新しい研究の成果、技術、市場にマッチした製品等の「ねた」の多くは大学、企業等での研究成果を開発したものである。この「ねた」は特に目的があって求めているものでもない。1905年のアインシュタインの相対性理論は、1938年に巨大エネルギー源の可能性が実験的に示され、1945年に広島、長崎に2つの原子爆弾が落ち、その60年後の日本の電力の30%は原子力発電となる。アインシュタインの当初の目的とはまったく違う。時の社会情勢、つまり世界戦争こそが20世紀前半の最大の投資、マンハッタン計画を可能にしたのである。

エジソンは電球を作ろうと毎日、毎晩、研究室に寝とまりして目標に没頭し、1,000回以上の失敗を繰り返し、そこから学び、日本の竹を使うなどの工夫を重ねて電球作成に成功した。

失敗経験のない人に成功はない。「失敗は成功のもと」といっていたではないか。ゴルフもテニスも失敗から学び、うまくなる。実体験、実践のない座学からは評論家しか出てこない。ましてや、終身雇用、年功序列、組織の論理の社会であれば何事にも失敗は当然なのに、そこから学ぶことを誇るより、隠す文化ができてしまう。出世の妨げだからである。

研究も開発もひたすら没頭する「バカ」でなければ、世の中を変えるほどのことはできない。そんな人は数多くはいない。今までの日本社会で、どれだけこんな「バカ」な人たちが大学、企業等で評価されたであろうか。「評価、評価」といってもうまくはいかない。どれだけリスクを許容できるか、なのである。市場では投資の問題であり、透明性の問題である。

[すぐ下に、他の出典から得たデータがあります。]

-- ==== Sys2Proof/Proofs/Reset.lean ====
section
/-! The laws that every step keeps hold right after reset. -/

namespace Sys2Proof.Machine

theorem slot_reset (k : Nat) : State.reset.slotAt k = Slot.start := rfl

theorem entry_reset (e : Nat) : State.reset.entry e = Entry.start := rfl

theorem record?_reset (h : Nat) : State.reset.record? h = none := rfl

theorem ws_reset (r : Requester) : State.reset.ws r = Workspace.start := by cases r <;> rfl

theorem bounded_reset : State.reset.bounded :=
  ⟨bounded_start, bounded_start, Nat.zero_le _, Nat.zero_le _, fun _ => Nat.zero_le _, Nat.zero_le _,
    Nat.zero_le _, fun _ _ => rfl⟩

theorem mapLaw_reset : State.reset.mapLaw := ⟨fun _ _ h => (by cases h), fun _ _ h => (by cases h)⟩

theorem countLaw_reset : State.reset.countLaw := by
  refine ⟨fun _ _ h => (by cases h), fun _ _ h => (by cases h), fun _ h => (by cases h), fun _ _ h => ?_,
    fun _ h => (by cases h), fun r h => ?_⟩
  · rcases h.1 with h | h <;> cases h
  · rw [ws_reset] at h
    cases h

theorem onAirLaw_reset : State.reset.onAirLaw := by
  refine ⟨fun _ _ h => (by cases h), fun _ h => ?_⟩
  rcases h with ⟨_, h⟩ | ⟨_, h, -⟩ <;> cases h

theorem fallbackCountLaw_reset : State.reset.fallbackCountLaw := by
  refine ⟨fun _ _ h => (by cases h), fun _ _ _ h => (by cases h), fun r => ?_, List.nodup_nil, fun r h hh => ?_⟩
  · rw [ws_reset]; rfl
  · rw [ws_reset] at hh
    cases hh

theorem rangeLaw_reset : State.reset.rangeLaw := by
  refine ⟨fun r c hc => ?_, fun _ _ h => (by cases h), fun _ _ h => (by cases h)⟩
  rw [ws_reset] at hc
  cases hc

theorem canonical_reset : State.reset.canonical :=
  ⟨Table.canonical_nil _, rfl, rfl, Table.canonical_nil _, Table.canonical_nil _, Table.canonical_nil _,
    Table.canonical_nil _, Table.canonical_nil _, Table.canonical_nil _, Table.canonical_nil _, rfl⟩

/-- Settles O60. -/
theorem resetKeepsEveryLaw : Obligations.ResetKeepsEveryLaw :=
  ⟨rfl, fun _ => Slot.law_start, fun _ _ h => (by cases h), bounded_reset,
    fun _ _ _ _ h => (by cases h), mapLaw_reset, countLaw_reset, onAirLaw_reset, fallbackCountLaw_reset,
    rangeLaw_reset, fun i => Input.law_start i, canonical_reset⟩

end Sys2Proof.Machine
end

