-- ==== Sys2Proof/Proofs/OpenReads.lean ====
section
/-! The bytes of an OPEN BATCH: its parts are read in their order (O17). -/

namespace Sys2Proof.Machine

/-! ### A whole request (R173) -/

/-- The bytes give the value, and neither more bytes nor a part of them give any. -/
structure Spells {α : Type} (f : List Byte → Option α) (sent : List Byte) (a : α) : Prop where
  whole : f sent = some a
  more : ∀ rest, rest ≠ [] → f (sent ++ rest) = none
  cut : ∀ k < sent.length, f (sent.take k) = none

/-- A request ends with its last field. -/
theorem spells_end {α : Type} {f : List Byte → Option α} {a : α} (nil : f [] = some a)
    (cons : ∀ b rest, f (b :: rest) = none) : Spells f [] a where
  whole := nil
  more rest some := by
    obtain ⟨b, rest, rfl⟩ := List.exists_cons_of_ne_nil some
    exact cons b rest
  cut k hk := absurd hk (Nat.not_lt_zero k)

/-- A field and what the request spells after it. -/
theorem Reads.spells {α β : Type} {f : List Byte → Option (α × List Byte)} {g : α × List Byte → Option β}
    {p q : List Byte} {a : α} {b : β} (first : Reads f p a) (next : Spells (fun r => g (a, r)) q b) :
    Spells (fun r => f r >>= g) (p ++ q) b where
  whole := by
    rw [first.whole]
    exact next.whole
  more rest some := by
    rw [List.append_assoc, first.whole]
    exact next.more rest some
  cut k hk := by
    by_cases h : k < p.length
    · rw [List.take_append_of_le_length h.le, first.cut k h]
      rfl
    · have htake : (p ++ q).take k = p ++ q.take (k - p.length) := by
        rw [List.take_append, List.take_of_length_le (by omega)]
      rw [htake, first.whole]
      rw [List.length_append] at hk
      exact next.cut _ (by omega)

/-- A part of several fields that stands only when its presence bit is set. -/
theorem reads_part {α β : Type} {f : List Byte → Option (β × List Byte)} {v : Option α} {present : Bool}
    (bytes : α → List Byte) (g : α → β) (hpresent : present = v.isSome)
    (h : ∀ a, v = some a → Reads f (bytes a) (g a)) :
    Reads (fun p => if present then (f p).map fun x => (some x.1, x.2) else some (none, p))
      ((v.map bytes).getD []) (v.map g) := by
  subst hpresent
  cases v with
  | none => exact reads_end none
  | some a =>
    have read := h a rfl
    refine ⟨fun more => ?_, fun k hk => ?_⟩
    · exact congrArg (Option.map fun x : β × List Byte => (some x.1, x.2)) (read.whole more)
    · exact congrArg (Option.map fun x : β × List Byte => (some x.1, x.2)) (read.cut k hk)

/-- Such a part, and what the request spells after it. -/
theorem spells_part {α β γ : Type} {f : List Byte → Option (β × List Byte)} {v : Option α} {present : Bool}
    {bytes : α → List Byte} {g : α → β} {k : Option β × List Byte → Option γ} {q : List Byte} {c : γ}
    (hpresent : present = v.isSome) (h : ∀ a, v = some a → Reads f (bytes a) (g a))
    (next : Spells (fun r => k (v.map g, r)) q c) :
    Spells (fun p => if present then ((f p).map fun x => (some x.1, x.2)) >>= k else some (none, p) >>= k)
      ((v.map bytes).getD [] ++ q) c := by
  have same : (fun p => if present then ((f p).map fun x => (some x.1, x.2)) >>= k else some (none, p) >>= k)
      = fun p => (if present then (f p).map fun x => (some x.1, x.2) else some (none, p)) >>= k := by
    funext p
    cases present <;> rfl
  rw [same]
  exact (reads_part bytes g hpresent h).spells next

/-! ### Matchers (R103, R182) -/

/-- A matcher that an OPEN BATCH can carry: its fields fit their bytes, and a duration is not sent (log entry 24). -/
def Matcher.sendable : Matcher → Prop
  | .cue input _ _ => input < 256
  | .time _ => True
  | .timeAfter _ => False

/-- The bytes of a matcher; the four id bytes of one for ANY may be any (log entry 43). -/
def matcherBytes (unused : Nat) (m : Option Matcher) : List Byte :=
  match m with
  | some (.cue input id kind) =>
    packed [(1, 0), (1, input), (1, id.isNone.toNat), (4, (id.map (·.toNat)).getD unused), (1, kind.num)]
  | some (.time x) => packed [(1, 1), (5, x.toNat)]
  | some (.timeAfter _) | none => packed [(1, 0xFF)]

/-- A matcher as it is sent. -/
def sentMatcher (unused : Nat) : Option Matcher → SentMatcher
  | some (.cue input id kind) => .cue input id.isNone.toNat ((id.map (·.toNat)).getD unused) kind.num
  | some (.time x) => .time x.toNat
  | some (.timeAfter _) | none => .absent

theorem reads_getMatcher {unused : Nat} {m : Option Matcher} (hunused : unused < 2 ^ 32)
    (sendable : ∀ x, m = some x → x.sendable) :
    Reads getMatcher (matcherBytes unused m) (sentMatcher unused m) := by
  have absent : Reads getMatcher (packed [(1, 0xFF)]) .absent := (reads_getNat (by decide)).bind (reads_end _)
  match m with
  | none => exact absent
  | some (.timeAfter _) => exact absent
  | some (.time x) =>
    exact (reads_getNat (by decide)).bind ((reads_getNat (by have := x.isLt; omega)).bind (reads_end _))
  | some (.cue input id kind) =>
    have hinput : input < 256 := sendable _ rfl
    have hany : id.isNone.toNat < 256 ^ 1 := (Bool.toNat_lt _).trans (by decide)
    have hid : (id.map (·.toNat)).getD unused < 256 ^ 4 := by
      cases id with
      | none => exact hunused
      | some v => exact v.isLt
    have hkind : kind.num < 256 ^ 1 := by cases kind <;> decide
    exact (reads_getNat (by decide)).bind ((reads_getNat (by omega)).bind ((reads_getNat hany).bind
      ((reads_getNat hid).bind ((reads_getNat hkind).bind (reads_end _)))))

/-! ### The trigger and the return option (R103) -/

/-- A trigger to be sent: its mode, its two matchers and its count. -/
abbrev TriggerParts := Nat × Option Matcher × Option Matcher × Nat

def triggerBytes (unused : Nat) (t : TriggerParts) : List Byte :=
  packed [(1, t.1)] ++ matcherBytes unused t.2.1 ++ matcherBytes unused t.2.2.1 ++ packed [(1, t.2.2.2)]

def sentTrigger (unused : Nat) (t : TriggerParts) : Nat × SentMatcher × SentMatcher × Nat :=
  (t.1, sentMatcher unused t.2.1, sentMatcher unused t.2.2.1, t.2.2.2)

/-- The fields of a trigger fit their bytes. -/
def sendableTrigger (t : TriggerParts) : Prop :=
  t.1 < 256 ∧ t.2.2.2 < 256 ∧ ∀ x, t.2.1 = some x ∨ t.2.2.1 = some x → x.sendable

theorem reads_getTrigger {unused : Nat} {t : TriggerParts} (hunused : unused < 2 ^ 32) (sendable : sendableTrigger t) :
    Reads getTrigger (triggerBytes unused t) (sentTrigger unused t) := by
  obtain ⟨hmode, hcount, matchers⟩ := sendable
  have hsent : triggerBytes unused t = bytesOf 1 t.1 ++ (matcherBytes unused t.2.1 ++ (matcherBytes unused t.2.2.1
      ++ (bytesOf 1 t.2.2.2 ++ []))) := by
    simp [triggerBytes, packed]
  rw [hsent]
  exact (reads_getNat (by omega)).bind ((reads_getMatcher hunused fun x hx => matchers x (.inl hx)).bind
    ((reads_getMatcher hunused fun x hx => matchers x (.inr hx)).bind ((reads_getNat (by omega)).bind (reads_end _))))

/-- The flag byte of a return option: whether it names a cue, and whether a duration follows. -/
def returnFlags (r : Bool × Option Nat) : Nat := presenceBits [r.1, r.2.isSome]

def returnBytes (r : Bool × Option Nat) : List Byte := packed [(1, returnFlags r)] ++ optBytes 4 r.2

theorem returnFlags_lt (r : Bool × Option Nat) : returnFlags r < 4 := presenceBits_lt [r.1, r.2.isSome]

theorem testBit_returnFlags (r : Bool × Option Nat) (i : Nat) (h : i < 2) :
    (returnFlags r).testBit i = [r.1, r.2.isSome].getD i false :=
  testBit_presence (l := [r.1, r.2.isSome]) (n := 2) rfl 0 i h

theorem reads_getReturn {r : Bool × Option Nat} (hduration : ∀ d, r.2 = some d → d < 2 ^ 32) :
    Reads getReturn (returnBytes r) (returnFlags r, r.2) := by
  have hsent : returnBytes r = bytesOf 1 (returnFlags r) ++ (optBytes 4 r.2 ++ []) := by
    simp [returnBytes, packed]
  have hflags := returnFlags_lt r
  rw [hsent]
  exact (reads_getNat (by omega)).bind
    ((reads_getIf (testBit_returnFlags r 1 (by decide)) hduration).bind (reads_end _))

/-! ### OPEN BATCH (R102) -/

/-- The presence byte of an OPEN BATCH, with further bits (log entry 11). -/
def openPresence (trigger : Option TriggerParts) (ret : Option (Bool × Option Nat)) (extra : Nat) : Nat :=
  presenceBits [trigger.isSome, ret.isSome] + 4 * extra

/-- The bytes of an OPEN BATCH. -/
def openBytes (claims : FeedSet) (mode legEdits retire tolerance extra unused : Nat) (trigger : Option TriggerParts)
    (ret : Option (Bool × Option Nat)) : List Byte :=
  packed [(1, openPresence trigger ret extra), (3, claims.toNat), (1, mode), (1, legEdits), (1, retire), (1, tolerance)]
    ++ (trigger.map (triggerBytes unused)).getD [] ++ (ret.map returnBytes).getD []

theorem spells_parseOpen {claims : FeedSet} {mode legEdits retire tolerance extra unused : Nat}
    {trigger : Option TriggerParts} {ret : Option (Bool × Option Nat)} (hmode : mode < 256) (hlegEdits : legEdits < 256)
    (hretire : retire < 256) (htolerance : tolerance < 256) (hextra : extra < 64) (hunused : unused < 2 ^ 32)
    (htrigger : ∀ t, trigger = some t → sendableTrigger t)
    (hret : ∀ r, ret = some r → ∀ d, r.2 = some d → d < 2 ^ 32) :
    Spells parseOpen (openBytes claims mode legEdits retire tolerance extra unused trigger ret)
      ⟨level? legEdits retire tolerance, batch? (openPresence trigger ret extra) claims.toNat mode
        (trigger.map (sentTrigger unused)) (ret.map fun r => (returnFlags r, r.2))⟩ := by
  have hsent : openBytes claims mode legEdits retire tolerance extra unused trigger ret
      = bytesOf 1 (openPresence trigger ret extra) ++ (bytesOf 3 claims.toNat ++ (bytesOf 1 mode ++ (bytesOf 1 legEdits
        ++ (bytesOf 1 retire ++ (bytesOf 1 tolerance ++ ((trigger.map (triggerBytes unused)).getD []
        ++ ((ret.map returnBytes).getD [] ++ []))))))) := by
    simp [openBytes, packed]
  have hpresence : openPresence trigger ret extra < 256 := presence_lt (n := 2) rfl (by omega)
  have hclaims := claims.isLt
  have bits := testBit_presence (n := 2) (l := [trigger.isSome, ret.isSome]) rfl extra
  rw [hsent]
  exact (reads_getNat (by omega)).spells ((reads_getNat (by omega)).spells ((reads_getNat (by omega)).spells
    ((reads_getNat (by omega)).spells ((reads_getNat (by omega)).spells ((reads_getNat (by omega)).spells
    (spells_part (bits 0 (by decide)) (fun t ht => reads_getTrigger hunused (htrigger t ht))
    (spells_part (bits 1 (by decide)) (fun r hr => reads_getReturn (hret r hr))
    (spells_end rfl fun _ _ => rfl))))))))

end Sys2Proof.Machine
end

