-- ==== Sys2Proof/Proofs/Executions.lean ====
section
/-! The execution of a splice entry, passed or failed (R149 to R153). -/

namespace Sys2Proof.Machine

section
variable {s t u : State} {e : Nat} {q : Picture}

/-! ### The judgement (R150) -/

/-- The edits that an execution applies are the entry's. -/
theorem mem_edits_of_applied (judged : judgeEntry s (s.entry e) = .ok q) :
    ∀ d ∈ q.applied.filterMap Edit.slotEdit?, d ∈ (s.entry e).edits := by
  intro d hd
  obtain ⟨walk, -⟩ := judgeEntry_eq_ok judged
  obtain ⟨x, hx, hxd⟩ := List.mem_filterMap.1 hd
  rcases walkEntry_applied_mem walk x hx with h | ⟨y, hy, rfl⟩
  · cases h
  · cases hxd
    exact hy

theorem length_applied (judged : judgeEntry s (s.entry e) = .ok q) :
    (q.applied.filterMap Edit.slotEdit?).length = q.applied.length := by
  obtain ⟨walk, -⟩ := judgeEntry_eq_ok judged
  have slots : ∀ x ∈ q.applied, (Edit.slotEdit? x).isSome := fun x hx => by
    rcases walkEntry_applied_mem walk x hx with h | ⟨y, hy, rfl⟩
    · cases h
    · rfl
  rw [List.length_filterMap_eq_countP]
  exact List.countP_eq_length.2 slots

/-- The picture with a splice entry written. -/
def Picture.withEntry (p : Picture) (e : Nat) (y : Entry) : Picture := { p with tables := p.tables.setEntry e y }

theorem judge_withEntry (p : Picture) (e : Nat) (y : Entry) (n : Nat) (d : SlotEdit) (k : Nat) :
    (p.withEntry e y).judge n (.slot d) k = (p.judge n (.slot d) k).map (·.withEntry e y) := by
  unfold Picture.judge
  rw [show (p.withEntry e y).redundant (.slot d) = p.redundant (.slot d) from rfl,
    show (p.withEntry e y).sourceLost (.slot d) = p.sourceLost (.slot d) from rfl]
  repeat' split
  all_goals rfl

theorem walkEntry_withEntry (p : Picture) (e : Nat) (y : Entry) (n : Nat) (l : List SlotEdit) (k : Nat) :
    (p.withEntry e y).walkEntry n l k = (p.walkEntry n l k).map (·.withEntry e y) := by
  induction l generalizing p n with
  | nil => rfl
  | cons d l ih =>
    unfold Picture.walkEntry
    rw [judge_withEntry]
    cases p.judge n (.slot d) k with
    | error f => rfl
    | ok q => exact ih q (n + 1)

/-- An entry is judged by its edits and its tolerance, on tables whose entries do not matter. -/
theorem judgeEntry_setEntry (s : State) (e : Nat) (y : Entry) {x z : Entry} (edits : z.edits = x.edits)
    (tolerance : z.tolerance = x.tolerance) :
    judgeEntry (s.setEntry e y) z = (judgeEntry s x).map (·.withEntry e y) := by
  unfold judgeEntry
  rw [edits, tolerance, show Picture.start (s.setEntry e y) = (Picture.start s).withEntry e y from rfl,
    walkEntry_withEntry]
  cases (Picture.start s).walkEntry 1 x.edits (x.tolerance.getD 0) with
  | error f => rfl
  | ok p =>
    change (match legLaws p.tables with
      | some f => Except.error f
      | none => .ok (p.withEntry e y)) = _
    dsimp only
    cases legLaws p.tables <;> rfl

/-! ### The entries after a passing execution -/

theorem armed_aside (s : State) (e : Nat) (q : Picture) : ((s.executing e q).armReturn e).clock = s.clock
    ∧ ((s.executing e q).armReturn e).attention = s.attention ∧ ((s.executing e q).armReturn e).attMask = s.attMask
    ∧ ((s.executing e q).armReturn e).attn = s.attn := by
  obtain ⟨R, M, executing⟩ := executing_eq s e q
  obtain ⟨E, armed⟩ := armReturn_eq (s.executing e q) e
  obtain ⟨v, passed⟩ := passReservations_eq (s.executing e q) e ((s.executing e q).entry e).heir
  rw [armed, passed, executing, writeBindings_frame]
  exact ⟨rfl, rfl, rfl, rfl⟩

theorem entry_armed_own (stage : (s.entry e).state.stage = 1) (p : s.pairsLaw) :
    ((s.executing e q).armReturn e).entry e = s.entry e := by
  rw [entry_armReturn, entry_executing]
  exact if_neg fun h => (held_of_heir stage p h).2.2 rfl

theorem onAir_armed (f i : Nat) : (((s.executing e q).armReturn e).slot f i).onAir = ((s.passEntry e q).slot f i).onAir := by
  obtain ⟨E, a, b, finished⟩ := finishEntry_eq ((s.executing e q).armReturn e) e q.applied.length q.skipped
  rw [passEntry_eq, finished]
  rfl

/-- The slots that an executed entry is left to follow. -/
def State.waitsFor (s u : State) (e f i : Nat) : Prop :=
  (∃ d ∈ (s.entry e).edits, d.feed = f ∧ d.slot = i) ∧ (u.slot f i).onAir = .pending

theorem mem_tracked (range : ∀ d ∈ (s.entry e).edits, d.feed < 24 ∧ d.slot < 16) (f i : Nat) :
    (f, i) ∈ ((s.executing e q).armReturn e).pendingSlots (s.entry e).edits
      ↔ f < 24 ∧ i < 16 ∧ s.waitsFor (s.passEntry e q) e f i := by
  rw [mem_pendingSlots range, onAir_armed]
  rfl

theorem passEntry_done (stage : (s.entry e).state.stage = 1) (p : s.pairsLaw)
    (range : ∀ d ∈ (s.entry e).edits, d.feed < 24 ∧ d.slot < 16)
    (steady : ∀ f < 24, ∀ i < 16, ¬ s.waitsFor (s.passEntry e q) e f i) :
    (s.passEntry e q).entry e
        = ((s.entry e).executed s.clock q.applied.length q.skipped).ended .done none
      ∧ (s.passEntry e q).attention = (s.raise .spliceDone e).attention
      ∧ (s.passEntry e q).attn = (s.raise .spliceDone e).attn := by
  obtain ⟨clock, attention, mask, attn⟩ := armed_aside s e q
  have own := entry_armed_own (q := q) stage p
  have empty : ((s.executing e q).armReturn e).pendingSlots (((s.executing e q).armReturn e).entry e).edits = [] := by
    rw [own, List.eq_nil_iff_forall_not_mem]
    intro c hc
    obtain ⟨hf, hi, waits⟩ := (mem_tracked range c.1 c.2).1 hc
    exact steady c.1 hf c.2 hi waits
  rw [passEntry_eq, finishEntry_of_none _ _ empty, own, clock]
  generalize (s.executing e q).armReturn e = a at attention mask attn
  rw [entry_raise, entry_freeEntry, if_pos rfl, entry_setEntry, if_pos rfl]
  exact ⟨rfl, raise_congr (s := s) (t := (a.setEntry e _).freeEntry e .done none) attention mask attn .spliceDone e⟩

theorem passEntry_switching {f i : Nat} (stage : (s.entry e).state.stage = 1) (p : s.pairsLaw)
    (range : ∀ d ∈ (s.entry e).edits, d.feed < 24 ∧ d.slot < 16) (hf : f < 24) (hi : i < 16)
    (waits : s.waitsFor (s.passEntry e q) e f i) :
    (s.passEntry e q).attention = s.attention ∧ (s.passEntry e q).attn = s.attn
      ∧ ∃ tracked, (s.passEntry e q).entry e
          = { (s.entry e).executed s.clock q.applied.length q.skipped with state := .switching, tracked := tracked }
        ∧ ∀ g j, (g, j) ∈ tracked ↔ g < 24 ∧ j < 16 ∧ s.waitsFor (s.passEntry e q) e g j := by
  obtain ⟨clock, attention, -, attn⟩ := armed_aside s e q
  have own := entry_armed_own (q := q) stage p
  have some : ((s.executing e q).armReturn e).pendingSlots (((s.executing e q).armReturn e).entry e).edits ≠ [] := by
    rw [own]
    exact List.ne_nil_of_mem ((mem_tracked range f i).2 ⟨hf, hi, waits⟩)
  have finished := finishEntry_of_some q.applied.length q.skipped some
  rw [own, clock] at finished
  refine ⟨?_, ?_, _, ?_, mem_tracked range⟩
  · rw [passEntry_eq, finished]
    exact attention
  · rw [passEntry_eq, finished]
    exact attn
  · rw [passEntry_eq, finished, entry_setEntry, if_pos rfl]

/-- The return of an executed entry, as it is armed (R152). -/
theorem armedNow_eq (x : Entry) (now : StationTime) (at_ : Matcher → Matcher)
    (after : ∀ d, at_ (.timeAfter d) = .time (now + BitVec.ofNat 33 (90000 * d)))
    (other : ∀ m, (∀ d, m ≠ .timeAfter d) → at_ m = m) : x.armedNow now = { x with
      state := .armed, remaining := some 1
      trigger := x.trigger.map fun t => { t with a := at_ t.a, b := t.b.map at_ } } := by
  have written : at_ = Matcher.written now := by
    funext m
    cases m with
    | timeAfter d =>
      rw [after, Nat.mul_comm]
      rfl
    | time a => exact other _ nofun
    | cue a b c => exact other _ nofun
  rw [written]
  rfl

theorem executionPassed_passEntry (c : s.canonical) (noUpdates : s.updates = [])
    (stage : (s.entry e).state.stage = 1) (judged : judgeEntry s (s.entry e) = .ok q) (p : s.countLaw)
    (range : ∀ d ∈ (s.entry e).edits, d.feed < 24 ∧ d.slot < 16) :
    s.executionPassed (s.passEntry e q) e (q.applied.filterMap Edit.slotEdit?) q.skipped := by
  obtain ⟨-, pairs, -⟩ := (countLaw_iff s).1 p
  obtain ⟨marks, events, reports⟩ := handsOn_passEntry s e q
  have applied := fun d hd => (range d (mem_edits_of_applied judged d hd)).2
  refine ⟨passEntry_frame noUpdates, fun f hf i hi => ?_, fun h r hr => record?_passEntry hr,
    countsFollow_passEntry c noUpdates stage judged p, marks, events, reports, fun none => ?_, fun f hf i hi waits => ?_,
    fun n heir => ?_, fun d hd heir => ?_⟩
  · have key : slotKey f i < 384 := by unfold slotKey; omega
    have slot := slot_writeBindings (s := s) (f := f) applied hi
    have own := slotAt_passEntry (s := s) (e := e) (q := q) (slotKey f i)
    unfold State.slot at slot ⊢
    rw [own, slot]
    dsimp only
    rw [show ((s.rebind f i _).slotAt (slotKey f i)).reserved = (s.slotAt (slotKey f i)).reserved from
      reserved_rebind f i _]
    by_cases held : (s.slotAt (slotKey f i)).reserved = some e
    · rw [if_pos ⟨key, held⟩, if_pos held]
      rfl
    · rw [if_neg fun h => held h.2, if_neg held, ← show ((s.rebind f i _).slotAt (slotKey f i)).reserved
        = (s.slotAt (slotKey f i)).reserved from reserved_rebind f i _]
  · rw [length_applied judged]
    exact passEntry_done stage pairs range none
  · obtain ⟨attention, attn, tracked, own, mem⟩ := passEntry_switching stage pairs range hf hi waits
    rw [length_applied judged]
    exact ⟨attention, attn, _, _, _, tracked, own, mem⟩
  · replace heir : (s.entry e).heir = some n := heir
    have other : n ≠ e := (held_of_heir stage pairs heir).2.2
    rw [entry_passEntry q other, if_pos heir]
    obtain ⟨R, M, executing⟩ := executing_eq s e q
    have clock : (s.executing e q).clock = s.clock := by rw [executing, writeBindings_frame]
    rw [clock]
    refine armedNow_eq (s.entry n) s.clock
      (fun | .timeAfter d => .time (s.clock + BitVec.ofNat 33 (90000 * d)) | m => m) (fun d => rfl) fun m hm => ?_
    cases m with
    | timeAfter d => exact absurd rfl (hm d)
    | time a => rfl
    | cue a b c => rfl
  · rw [entry_passEntry q hd]
    exact if_neg heir

end

end Sys2Proof.Machine
end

研究に、TLOに、大学発ベンチャーに公的投資を増やしても、うまくはいかない。 モラルハザードが大きいばかりだからである。「政産官の鉄のトライアングル」で経済成長してきた雇用、法規制、税制等の社会制度の問題なのであり、どこにメスを入れるかの創造的、戦略的政策の課題なのである。「タテ社会」の大学、企業、行政等が障害なのである。アメリカの「マネ」をしてもうまくはいかない。社会の価値観、社会制度と構造が基本的に違うのである。失敗の経験と知恵は生かされなくてはならない。実体験のない人たちの議論はむなしい。所詮は評論家のコメントだからである。

失敗を恐れずにチャレンジする人たちが、国内外から参加して生き生きと仕事ができるか、そのような「場」を作れるか、これこそが日本の「産学官連携」の課題なのである。